- Work required -
Using the records below, quote only the span that opens with the line containing "R85; steps from" and closes with the line containing "theorem test_decode_reset : decodeTableWord", exactly and inclusively.

[[ Information shown open ]]

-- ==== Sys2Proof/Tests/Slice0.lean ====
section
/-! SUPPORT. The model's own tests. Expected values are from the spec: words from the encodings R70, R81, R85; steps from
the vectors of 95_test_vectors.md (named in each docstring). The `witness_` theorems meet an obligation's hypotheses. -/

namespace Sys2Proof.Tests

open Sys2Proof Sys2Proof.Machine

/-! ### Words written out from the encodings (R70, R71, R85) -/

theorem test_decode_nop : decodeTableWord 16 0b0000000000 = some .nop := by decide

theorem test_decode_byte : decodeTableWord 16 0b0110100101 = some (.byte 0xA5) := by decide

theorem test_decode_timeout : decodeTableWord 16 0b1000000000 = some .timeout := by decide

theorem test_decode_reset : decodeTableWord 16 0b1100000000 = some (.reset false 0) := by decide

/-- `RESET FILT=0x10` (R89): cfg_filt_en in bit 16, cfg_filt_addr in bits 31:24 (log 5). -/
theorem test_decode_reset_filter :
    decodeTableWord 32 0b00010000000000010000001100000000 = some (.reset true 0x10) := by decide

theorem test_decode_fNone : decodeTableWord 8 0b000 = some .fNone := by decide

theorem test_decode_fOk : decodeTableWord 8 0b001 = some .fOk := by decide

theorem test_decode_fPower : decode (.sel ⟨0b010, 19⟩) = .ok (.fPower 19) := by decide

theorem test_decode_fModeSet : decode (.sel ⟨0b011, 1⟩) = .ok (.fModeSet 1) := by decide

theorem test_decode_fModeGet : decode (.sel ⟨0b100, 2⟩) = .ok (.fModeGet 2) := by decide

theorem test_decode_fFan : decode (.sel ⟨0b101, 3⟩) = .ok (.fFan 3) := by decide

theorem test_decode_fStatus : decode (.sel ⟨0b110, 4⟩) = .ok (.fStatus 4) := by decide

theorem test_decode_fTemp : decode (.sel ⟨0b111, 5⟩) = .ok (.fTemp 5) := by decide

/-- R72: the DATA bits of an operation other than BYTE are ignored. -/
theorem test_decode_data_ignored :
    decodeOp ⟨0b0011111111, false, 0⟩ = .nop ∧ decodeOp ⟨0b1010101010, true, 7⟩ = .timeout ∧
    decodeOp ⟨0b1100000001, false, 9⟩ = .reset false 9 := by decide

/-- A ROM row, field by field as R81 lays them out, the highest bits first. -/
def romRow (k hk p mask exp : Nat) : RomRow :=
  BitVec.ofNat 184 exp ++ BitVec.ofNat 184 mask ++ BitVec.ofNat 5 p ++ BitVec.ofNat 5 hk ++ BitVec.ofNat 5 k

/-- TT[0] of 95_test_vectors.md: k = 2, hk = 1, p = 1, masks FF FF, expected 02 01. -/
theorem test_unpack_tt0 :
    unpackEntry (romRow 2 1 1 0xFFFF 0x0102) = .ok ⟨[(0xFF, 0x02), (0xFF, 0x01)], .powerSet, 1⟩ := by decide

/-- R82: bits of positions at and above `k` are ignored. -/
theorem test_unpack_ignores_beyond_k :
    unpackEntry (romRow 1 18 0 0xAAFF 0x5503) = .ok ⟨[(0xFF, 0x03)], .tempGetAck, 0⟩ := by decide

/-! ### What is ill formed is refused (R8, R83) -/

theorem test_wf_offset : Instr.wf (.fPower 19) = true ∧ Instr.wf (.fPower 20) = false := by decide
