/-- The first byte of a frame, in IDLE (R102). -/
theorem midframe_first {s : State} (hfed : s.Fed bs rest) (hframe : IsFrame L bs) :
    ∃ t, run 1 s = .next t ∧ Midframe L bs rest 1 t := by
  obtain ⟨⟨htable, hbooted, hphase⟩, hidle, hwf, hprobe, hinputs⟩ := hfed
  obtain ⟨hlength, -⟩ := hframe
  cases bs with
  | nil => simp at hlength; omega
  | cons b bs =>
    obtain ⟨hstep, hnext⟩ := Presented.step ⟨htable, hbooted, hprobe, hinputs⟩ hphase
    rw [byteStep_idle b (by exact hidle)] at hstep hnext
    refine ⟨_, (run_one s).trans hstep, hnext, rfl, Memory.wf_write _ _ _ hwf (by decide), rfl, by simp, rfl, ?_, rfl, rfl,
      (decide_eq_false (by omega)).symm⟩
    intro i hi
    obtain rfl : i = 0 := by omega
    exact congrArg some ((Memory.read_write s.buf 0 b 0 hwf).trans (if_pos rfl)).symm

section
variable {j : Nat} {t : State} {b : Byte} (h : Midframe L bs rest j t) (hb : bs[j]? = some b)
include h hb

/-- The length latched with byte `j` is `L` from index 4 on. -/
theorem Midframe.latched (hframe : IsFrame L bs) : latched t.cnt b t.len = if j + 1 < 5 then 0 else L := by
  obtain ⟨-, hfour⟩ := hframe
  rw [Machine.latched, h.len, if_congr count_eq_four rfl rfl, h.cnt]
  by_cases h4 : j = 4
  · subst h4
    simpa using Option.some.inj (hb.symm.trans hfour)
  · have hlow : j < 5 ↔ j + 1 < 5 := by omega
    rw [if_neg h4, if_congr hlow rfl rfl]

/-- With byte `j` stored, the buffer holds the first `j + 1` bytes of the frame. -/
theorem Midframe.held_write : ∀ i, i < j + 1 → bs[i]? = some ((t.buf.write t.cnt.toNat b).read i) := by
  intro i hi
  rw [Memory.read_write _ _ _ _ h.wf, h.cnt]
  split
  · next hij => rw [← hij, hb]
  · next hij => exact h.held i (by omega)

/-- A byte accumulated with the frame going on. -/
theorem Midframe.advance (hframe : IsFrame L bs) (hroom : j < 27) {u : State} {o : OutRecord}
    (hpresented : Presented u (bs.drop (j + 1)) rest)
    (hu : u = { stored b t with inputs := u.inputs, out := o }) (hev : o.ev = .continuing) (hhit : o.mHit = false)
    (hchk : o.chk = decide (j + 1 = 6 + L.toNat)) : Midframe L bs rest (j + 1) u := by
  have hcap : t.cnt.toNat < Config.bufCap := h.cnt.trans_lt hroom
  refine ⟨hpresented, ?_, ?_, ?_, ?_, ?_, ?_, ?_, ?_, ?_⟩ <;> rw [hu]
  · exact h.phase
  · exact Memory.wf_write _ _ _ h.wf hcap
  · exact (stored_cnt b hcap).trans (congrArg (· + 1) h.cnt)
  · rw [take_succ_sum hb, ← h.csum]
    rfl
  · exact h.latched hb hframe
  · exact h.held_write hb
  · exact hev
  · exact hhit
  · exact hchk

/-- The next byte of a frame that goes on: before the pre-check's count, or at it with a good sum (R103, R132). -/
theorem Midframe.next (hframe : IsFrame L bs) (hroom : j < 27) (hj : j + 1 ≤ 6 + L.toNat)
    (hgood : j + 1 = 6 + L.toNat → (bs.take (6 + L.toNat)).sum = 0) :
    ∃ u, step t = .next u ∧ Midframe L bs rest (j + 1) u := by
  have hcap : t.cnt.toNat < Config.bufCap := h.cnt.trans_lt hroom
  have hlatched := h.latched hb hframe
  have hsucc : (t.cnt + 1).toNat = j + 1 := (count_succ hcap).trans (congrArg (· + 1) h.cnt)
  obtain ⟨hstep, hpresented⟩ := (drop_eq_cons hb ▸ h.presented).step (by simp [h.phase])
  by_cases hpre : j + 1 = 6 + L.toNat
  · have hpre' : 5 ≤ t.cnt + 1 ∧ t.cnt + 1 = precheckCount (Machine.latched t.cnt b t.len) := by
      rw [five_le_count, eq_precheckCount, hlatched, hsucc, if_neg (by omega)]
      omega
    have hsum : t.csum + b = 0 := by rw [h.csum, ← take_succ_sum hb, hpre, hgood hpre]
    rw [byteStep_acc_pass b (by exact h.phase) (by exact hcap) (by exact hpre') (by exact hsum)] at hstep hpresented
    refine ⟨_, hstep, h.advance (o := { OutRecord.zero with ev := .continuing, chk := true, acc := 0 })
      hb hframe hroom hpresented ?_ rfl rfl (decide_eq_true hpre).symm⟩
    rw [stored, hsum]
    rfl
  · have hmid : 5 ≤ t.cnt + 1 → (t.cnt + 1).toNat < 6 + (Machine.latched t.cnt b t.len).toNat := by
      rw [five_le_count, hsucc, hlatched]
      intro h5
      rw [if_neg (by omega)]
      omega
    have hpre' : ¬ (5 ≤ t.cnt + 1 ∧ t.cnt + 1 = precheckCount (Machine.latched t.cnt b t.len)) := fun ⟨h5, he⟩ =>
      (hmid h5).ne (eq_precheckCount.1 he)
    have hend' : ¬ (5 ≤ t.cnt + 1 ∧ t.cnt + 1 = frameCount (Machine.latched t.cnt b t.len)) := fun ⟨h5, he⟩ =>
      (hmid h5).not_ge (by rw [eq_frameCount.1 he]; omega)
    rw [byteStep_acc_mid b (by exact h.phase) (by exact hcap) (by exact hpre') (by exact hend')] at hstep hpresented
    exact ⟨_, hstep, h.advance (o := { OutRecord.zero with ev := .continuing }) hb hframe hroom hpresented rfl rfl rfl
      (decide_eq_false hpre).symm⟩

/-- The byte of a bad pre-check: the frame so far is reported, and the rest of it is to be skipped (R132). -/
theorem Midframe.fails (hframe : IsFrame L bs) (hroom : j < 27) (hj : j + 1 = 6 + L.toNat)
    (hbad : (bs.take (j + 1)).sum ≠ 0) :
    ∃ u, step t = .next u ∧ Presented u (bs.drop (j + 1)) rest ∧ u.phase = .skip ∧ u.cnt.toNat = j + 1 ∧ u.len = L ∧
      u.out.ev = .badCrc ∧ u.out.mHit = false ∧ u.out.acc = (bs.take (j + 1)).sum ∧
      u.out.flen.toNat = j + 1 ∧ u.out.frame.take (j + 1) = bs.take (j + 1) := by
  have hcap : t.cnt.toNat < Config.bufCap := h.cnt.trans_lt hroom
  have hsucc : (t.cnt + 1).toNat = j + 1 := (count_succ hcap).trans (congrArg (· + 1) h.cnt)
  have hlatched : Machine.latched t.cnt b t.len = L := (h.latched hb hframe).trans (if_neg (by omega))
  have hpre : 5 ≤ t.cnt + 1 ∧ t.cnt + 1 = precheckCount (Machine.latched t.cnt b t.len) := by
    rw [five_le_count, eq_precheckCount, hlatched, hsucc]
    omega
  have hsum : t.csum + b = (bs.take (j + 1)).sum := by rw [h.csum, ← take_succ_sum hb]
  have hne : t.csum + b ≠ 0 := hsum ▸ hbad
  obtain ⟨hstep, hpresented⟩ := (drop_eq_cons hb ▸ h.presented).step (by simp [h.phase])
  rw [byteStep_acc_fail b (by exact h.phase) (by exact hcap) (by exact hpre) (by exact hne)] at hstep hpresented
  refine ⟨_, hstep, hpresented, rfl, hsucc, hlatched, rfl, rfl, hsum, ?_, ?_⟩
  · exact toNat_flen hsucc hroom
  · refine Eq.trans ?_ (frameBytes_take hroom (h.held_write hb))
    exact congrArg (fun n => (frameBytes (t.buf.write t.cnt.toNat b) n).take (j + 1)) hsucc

[[ Information shown closed ]]

- Finished exercise -
/-! SUPPORT. The model's own tests. Expected values are from the spec: words from the encodings R70, R81, R85; steps from
the vectors of 95_test_vectors.md (named in each docstring). The `witness_` theorems meet an obligation's hypotheses. -/

namespace Sys2Proof.Tests

open Sys2Proof Sys2Proof.Machine

/-! ### Words written out from the encodings (R70, R71, R85) -/

theorem test_decode_nop : decodeTableWord 16 0b0000000000 = some .nop := by decide

theorem test_decode_byte : decodeTableWord 16 0b0110100101 = some (.byte 0xA5) := by decide

theorem test_decode_timeout : decodeTableWord 16 0b1000000000 = some .timeout := by decide

theorem test_decode_reset : decodeTableWord 16 0b1100000000 = some (.reset false 0) := by decide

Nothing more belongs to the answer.